Cleaning a small apartment can be real satisfying real quick.

Christian, if you see your papa


1. Practically wooden teeth
2. Sandpaper laugh
3. Use of profanity
4. Use of profanity in direct proportion to improvements in mood, enthusiasm
5. Music lover, finger snapper
6. Meatball maker

Monday, August 10, 2009

You've been told you are a motherfucker


I read Us Weekly at the library today satisfied that it was somehow a more nobel act than purchasing the magazine or seeking out its contents on the internet. I think this is a good way to enjoy unsavory pleasures.

Sunday, August 9, 2009

Well I didn't, but they did

It will be a year on October 10th. Time passes and its a real strange thing. My first impulse when my brother showed up was to be embarrassed that it was late morning and I hadn't even showered. He sat down and told me that Sean died, that we had to go home right away, and then Mike came inside. You know, I had a sponge in my hand, just wiping down the counters without looking up while we talked about what happened and what had to happen next.

You think the whole world is supposed to stop but it doesn't. It keeps going and the banal things you were scared about before stay mundane and pointless but somehow worse. Clarity and perspective come later but those first few months, maybe even the first year, you suffer over just about everything you can. I broke a dish, my bike tire went flat, my family is half gone, it all feels remarkably the same. All bad news, all raining down on you with shocking constancy.

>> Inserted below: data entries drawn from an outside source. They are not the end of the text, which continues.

-- ==== Sys2Proof/Certificates/Slice0/Obligations.lean ====
section
/-! DEFINITION. What is to be proved of the model: the obligations of this block. Rules are those of the spec;
where a clause rests on a choice of the model, the docstring names the entry of the assumption log. -/

open Sys2Proof Sys2Proof.Machine

/-- Register instructions of the ALU group give their results and flags (R299, R300, R330, R331). -/
def Obligations.EngineAluRegister : Prop :=
  ∀ (d : DieId) (e : Fin 80) (xd xa xb : Fin 16),
    EngResult (.add d e xd xa xb) d e (.add xd xa xb) (fun g =>
      (g.withFit xd ((g.gx xa).toInt + (g.gx xb).toInt)).withC (decide (2 ^ 32 ≤ (g.gx xa).toNat + (g.gx xb).toNat))) ∧
    EngResult (.sub d e xd xa xb) d e (.sub xd xa xb) (fun g =>
      (g.withFit xd ((g.gx xa).toInt - (g.gx xb).toInt)).withC (decide ((g.gx xb).toNat ≤ (g.gx xa).toNat))) ∧
    EngResult (.and d e xd xa xb) d e (.and xd xa xb) (fun g => g.withZN xd (g.gx xa &&& g.gx xb)) ∧
    EngResult (.or d e xd xa xb) d e (.or xd xa xb) (fun g => g.withZN xd (g.gx xa ||| g.gx xb)) ∧
    EngResult (.xor d e xd xa xb) d e (.xor xd xa xb) (fun g => g.withZN xd (g.gx xa ^^^ g.gx xb)) ∧
    EngResult (.cmp d e xa xb) d e (.cmp xa xb) (fun g =>
      { g with flg := { g.flg.zn (g.gx xa - g.gx xb) with v := !inField 32 ((g.gx xa).toInt - (g.gx xb).toInt),
                                                          c := decide ((g.gx xb).toNat ≤ (g.gx xa).toNat) } }) ∧
    EngResult (.min d e xd xa xb) d e (.min xd xa xb) (fun g =>
      g.withZN xd (if (g.gx xa).toInt ≤ (g.gx xb).toInt then g.gx xa else g.gx xb)) ∧
    EngResult (.max d e xd xa xb) d e (.max xd xa xb) (fun g =>
      g.withZN xd (if (g.gx xa).toInt ≤ (g.gx xb).toInt then g.gx xb else g.gx xa)) ∧
    EngResult (.abs d e xd xa) d e (.abs xd xa) (fun g => g.withFit xd (g.gx xa).toInt.natAbs) ∧
    EngResult (.neg d e xd xa) d e (.neg xd xa) (fun g => g.withFit xd (-(g.gx xa).toInt)) ∧
    EngResult (.mov d e xd xa) d e (.mov xd xa) (fun g => g.withZN xd (g.gx xa))

/-- Shifts, EXPX, NORM and the immediate instructions give their results and flags (R300, R304, R330, R331, R332). -/
def Obligations.EngineShiftImmediate : Prop :=
  ∀ (d : DieId) (e : Fin 80) (xd xa xb xc : Fin 16) (sh : BitVec 6) (imm : BitVec 18) (imm22 : BitVec 22)
    (imm16 : BitVec 16),
    EngResult (.sll d e xd xa xb) d e (.sll xd xa xb) (fun g =>
      g.withFit xd ((g.gx xa).toInt * 2 ^ ((g.gx xb).toNat % 64))) ∧
    EngResult (.sra d e xd xa xb) d e (.sra xd xa xb) (fun g =>
      g.withZN xd (BitVec.ofInt 32 ((g.gx xa).toInt / 2 ^ ((g.gx xb).toNat % 64)))) ∧
    EngResult (.srl d e xd xa xb) d e (.srl xd xa xb) (fun g =>
      g.withZN xd (BitVec.ofNat 32 ((g.gx xa).toNat / 2 ^ ((g.gx xb).toNat % 64)))) ∧
    EngResult (.slli d e xd xa sh) d e (.slli xd xa sh) (fun g => g.withFit xd ((g.gx xa).toInt * 2 ^ sh.toNat)) ∧
    EngResult (.srai d e xd xa sh) d e (.srai xd xa sh) (fun g =>
      g.withZN xd (BitVec.ofInt 32 ((g.gx xa).toInt / 2 ^ sh.toNat))) ∧
    EngResult (.srli d e xd xa sh) d e (.srli xd xa sh) (fun g =>
      g.withZN xd (BitVec.ofNat 32 ((g.gx xa).toNat / 2 ^ sh.toNat))) ∧
    EngResult (.expx d e xd xa) d e (.expx xd xa) (fun g => { g with x := vset g.x xd (BitVec.ofNat 32 (rsb (g.gx xa))) }) ∧
    EngResult (.norm d e xd xc xa) d e (.norm xd xc xa) (fun g =>
      { g with x := vset (vset g.x xd (g.gx xa <<< rsb (g.gx xa))) xc (BitVec.ofNat 32 (rsb (g.gx xa))),
               flg := g.flg.zn (g.gx xa <<< rsb (g.gx xa)) }) ∧
    EngResult (.addi d e xd xa imm) d e (.addi xd xa imm) (fun g =>
      (g.withFit xd ((g.gx xa).toInt + imm.toInt)).withC
        (decide (2 ^ 32 ≤ (g.gx xa).toNat + (imm.signExtend 32).toNat))) ∧
    EngResult (.andi d e xd xa imm) d e (.andi xd xa imm) (fun g => g.withZN xd (g.gx xa &&& imm.setWidth 32)) ∧
    EngResult (.ori d e xd xa imm) d e (.ori xd xa imm) (fun g => g.withZN xd (g.gx xa ||| imm.setWidth 32)) ∧
    EngResult (.xori d e xd xa imm) d e (.xori xd xa imm) (fun g => g.withZN xd (g.gx xa ^^^ imm.setWidth 32)) ∧
    EngResult (.cmpi d e xa imm) d e (.cmpi xa imm) (fun g =>
      { g with flg := { g.flg.zn (g.gx xa - imm.signExtend 32) with
                          v := !inField 32 ((g.gx xa).toInt - imm.toInt),
                          c := decide ((imm.signExtend 32).toNat ≤ (g.gx xa).toNat) } }) ∧
    EngResult (.movi d e xd imm22) d e (.movi xd imm22) (fun g => { g with x := vset g.x xd (BitVec.ofInt 32 imm22.toInt) }) ∧
    EngResult (.movh d e xd imm16) d e (.movh xd imm16) (fun g =>
      { g with x := vset g.x xd (BitVec.ofNat 32 (imm16.toNat * 65536 + (g.gx xd).toNat % 65536)) })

You know, I didn't cry for the first few hours. Terry borrowed Mike's car and we drove back to the Bronx in deep traffic, barely moving. His phone kept ringing and he just kept answering it, saying Sean died over and over again, providing the same details over and over again. I laughed at the time because the absurdity hurt so bad I could have died myself. I went home and just got to work cleaning my mother's apartment, just as I had before. Dusting the glass on the coffee table, emptying the ashtrays. It was terrible how familiar it all felt, that there was a procedure and I was following it.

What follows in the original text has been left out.